╔══

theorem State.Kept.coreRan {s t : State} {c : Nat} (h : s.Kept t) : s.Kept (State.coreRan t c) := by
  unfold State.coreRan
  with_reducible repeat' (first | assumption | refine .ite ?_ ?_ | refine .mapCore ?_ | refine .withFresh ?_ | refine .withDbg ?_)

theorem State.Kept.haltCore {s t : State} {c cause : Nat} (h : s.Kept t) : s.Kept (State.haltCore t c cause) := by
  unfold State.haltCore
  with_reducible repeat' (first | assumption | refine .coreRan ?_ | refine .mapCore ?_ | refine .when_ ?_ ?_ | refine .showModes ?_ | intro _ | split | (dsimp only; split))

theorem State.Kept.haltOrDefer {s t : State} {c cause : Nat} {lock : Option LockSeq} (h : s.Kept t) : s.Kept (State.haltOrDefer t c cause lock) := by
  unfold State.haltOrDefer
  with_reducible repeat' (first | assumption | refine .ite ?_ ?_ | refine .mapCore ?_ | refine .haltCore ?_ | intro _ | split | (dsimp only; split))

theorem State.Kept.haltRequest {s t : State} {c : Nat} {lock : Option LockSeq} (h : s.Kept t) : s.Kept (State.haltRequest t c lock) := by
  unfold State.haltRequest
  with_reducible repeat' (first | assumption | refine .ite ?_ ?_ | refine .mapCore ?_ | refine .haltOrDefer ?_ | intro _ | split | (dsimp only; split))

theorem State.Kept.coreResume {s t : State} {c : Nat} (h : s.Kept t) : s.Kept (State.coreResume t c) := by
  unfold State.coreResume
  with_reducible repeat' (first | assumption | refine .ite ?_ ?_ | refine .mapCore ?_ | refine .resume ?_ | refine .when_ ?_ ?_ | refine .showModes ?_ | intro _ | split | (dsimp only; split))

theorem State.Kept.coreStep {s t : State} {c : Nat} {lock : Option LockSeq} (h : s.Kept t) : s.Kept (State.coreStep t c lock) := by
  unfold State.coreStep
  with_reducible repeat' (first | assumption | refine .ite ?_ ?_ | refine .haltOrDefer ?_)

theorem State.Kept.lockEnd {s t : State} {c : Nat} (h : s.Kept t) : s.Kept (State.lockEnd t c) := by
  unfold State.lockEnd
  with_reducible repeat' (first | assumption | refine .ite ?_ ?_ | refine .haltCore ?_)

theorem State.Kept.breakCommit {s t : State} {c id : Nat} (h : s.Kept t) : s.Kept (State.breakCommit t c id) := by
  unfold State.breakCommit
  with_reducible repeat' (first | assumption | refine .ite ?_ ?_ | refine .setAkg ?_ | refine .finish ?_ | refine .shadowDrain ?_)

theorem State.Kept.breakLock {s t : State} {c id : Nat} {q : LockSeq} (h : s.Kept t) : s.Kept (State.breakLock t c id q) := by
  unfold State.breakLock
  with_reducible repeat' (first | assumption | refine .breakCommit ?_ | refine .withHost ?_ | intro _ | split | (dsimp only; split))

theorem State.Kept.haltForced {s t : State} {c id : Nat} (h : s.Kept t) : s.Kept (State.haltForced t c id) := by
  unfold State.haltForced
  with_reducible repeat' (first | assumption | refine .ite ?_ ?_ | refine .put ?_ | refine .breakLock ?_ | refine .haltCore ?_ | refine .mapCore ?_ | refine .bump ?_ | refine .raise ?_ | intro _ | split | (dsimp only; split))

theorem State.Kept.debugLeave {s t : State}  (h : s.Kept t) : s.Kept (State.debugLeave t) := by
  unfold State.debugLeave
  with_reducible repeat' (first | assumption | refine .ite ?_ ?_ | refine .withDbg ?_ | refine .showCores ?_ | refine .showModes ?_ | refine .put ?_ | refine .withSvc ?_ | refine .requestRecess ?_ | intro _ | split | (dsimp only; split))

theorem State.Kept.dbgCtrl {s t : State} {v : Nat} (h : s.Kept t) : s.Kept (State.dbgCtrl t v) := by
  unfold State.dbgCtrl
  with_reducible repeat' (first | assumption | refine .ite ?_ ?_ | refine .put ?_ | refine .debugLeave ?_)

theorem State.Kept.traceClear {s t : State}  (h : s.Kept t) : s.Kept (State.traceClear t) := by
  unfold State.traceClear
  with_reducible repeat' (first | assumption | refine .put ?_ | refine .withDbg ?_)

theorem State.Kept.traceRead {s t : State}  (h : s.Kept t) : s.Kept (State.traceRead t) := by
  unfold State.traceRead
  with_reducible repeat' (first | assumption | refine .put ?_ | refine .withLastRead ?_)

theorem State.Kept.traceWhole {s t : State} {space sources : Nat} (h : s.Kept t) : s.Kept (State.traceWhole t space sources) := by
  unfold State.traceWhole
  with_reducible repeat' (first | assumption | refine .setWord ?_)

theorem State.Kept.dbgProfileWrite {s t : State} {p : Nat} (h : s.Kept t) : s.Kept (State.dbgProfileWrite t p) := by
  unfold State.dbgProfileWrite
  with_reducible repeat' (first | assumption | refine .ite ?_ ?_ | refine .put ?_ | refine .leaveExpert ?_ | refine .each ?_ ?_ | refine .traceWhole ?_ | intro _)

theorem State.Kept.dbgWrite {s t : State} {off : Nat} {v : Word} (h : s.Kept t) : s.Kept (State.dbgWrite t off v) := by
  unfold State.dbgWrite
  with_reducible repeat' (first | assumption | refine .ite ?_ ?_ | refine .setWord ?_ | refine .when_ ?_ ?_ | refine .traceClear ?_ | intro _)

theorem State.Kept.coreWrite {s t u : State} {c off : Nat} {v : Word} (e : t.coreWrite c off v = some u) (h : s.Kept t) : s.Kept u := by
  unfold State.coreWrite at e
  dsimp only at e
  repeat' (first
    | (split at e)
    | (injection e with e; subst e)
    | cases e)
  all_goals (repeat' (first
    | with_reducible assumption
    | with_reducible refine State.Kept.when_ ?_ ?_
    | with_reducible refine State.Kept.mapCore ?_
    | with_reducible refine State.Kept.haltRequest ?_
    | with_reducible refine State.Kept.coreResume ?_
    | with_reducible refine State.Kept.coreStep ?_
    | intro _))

╚══

§ Task brief:
Reproducing the whole listing above is not the task. Copy exactly only the lines from the one with "unfold State.haltOrDefer" to the one with "unfold State.haltForced", both kept.

§ Answer to this exercise:
  unfold State.haltOrDefer
  with_reducible repeat' (first | assumption | refine .ite ?_ ?_ | refine .mapCore ?_ | refine .haltCore ?_ | intro _ | split | (dsimp only; split))

theorem State.Kept.haltRequest {s t : State} {c : Nat} {lock : Option LockSeq} (h : s.Kept t) : s.Kept (State.haltRequest t c lock) := by
  unfold State.haltRequest
  with_reducible repeat' (first | assumption | refine .ite ?_ ?_ | refine .mapCore ?_ | refine .haltOrDefer ?_ | intro _ | split | (dsimp only; split))

theorem State.Kept.coreResume {s t : State} {c : Nat} (h : s.Kept t) : s.Kept (State.coreResume t c) := by
  unfold State.coreResume
  with_reducible repeat' (first | assumption | refine .ite ?_ ?_ | refine .mapCore ?_ | refine .resume ?_ | refine .when_ ?_ ?_ | refine .showModes ?_ | intro _ | split | (dsimp only; split))

theorem State.Kept.coreStep {s t : State} {c : Nat} {lock : Option LockSeq} (h : s.Kept t) : s.Kept (State.coreStep t c lock) := by
  unfold State.coreStep
  with_reducible repeat' (first | assumption | refine .ite ?_ ?_ | refine .haltOrDefer ?_)

theorem State.Kept.lockEnd {s t : State} {c : Nat} (h : s.Kept t) : s.Kept (State.lockEnd t c) := by
  unfold State.lockEnd
  with_reducible repeat' (first | assumption | refine .ite ?_ ?_ | refine .haltCore ?_)

theorem State.Kept.breakCommit {s t : State} {c id : Nat} (h : s.Kept t) : s.Kept (State.breakCommit t c id) := by
  unfold State.breakCommit
  with_reducible repeat' (first | assumption | refine .ite ?_ ?_ | refine .setAkg ?_ | refine .finish ?_ | refine .shadowDrain ?_)

theorem State.Kept.breakLock {s t : State} {c id : Nat} {q : LockSeq} (h : s.Kept t) : s.Kept (State.breakLock t c id q) := by
  unfold State.breakLock
  with_reducible repeat' (first | assumption | refine .breakCommit ?_ | refine .withHost ?_ | intro _ | split | (dsimp only; split))

theorem State.Kept.haltForced {s t : State} {c id : Nat} (h : s.Kept t) : s.Kept (State.haltForced t c id) := by
  unfold State.haltForced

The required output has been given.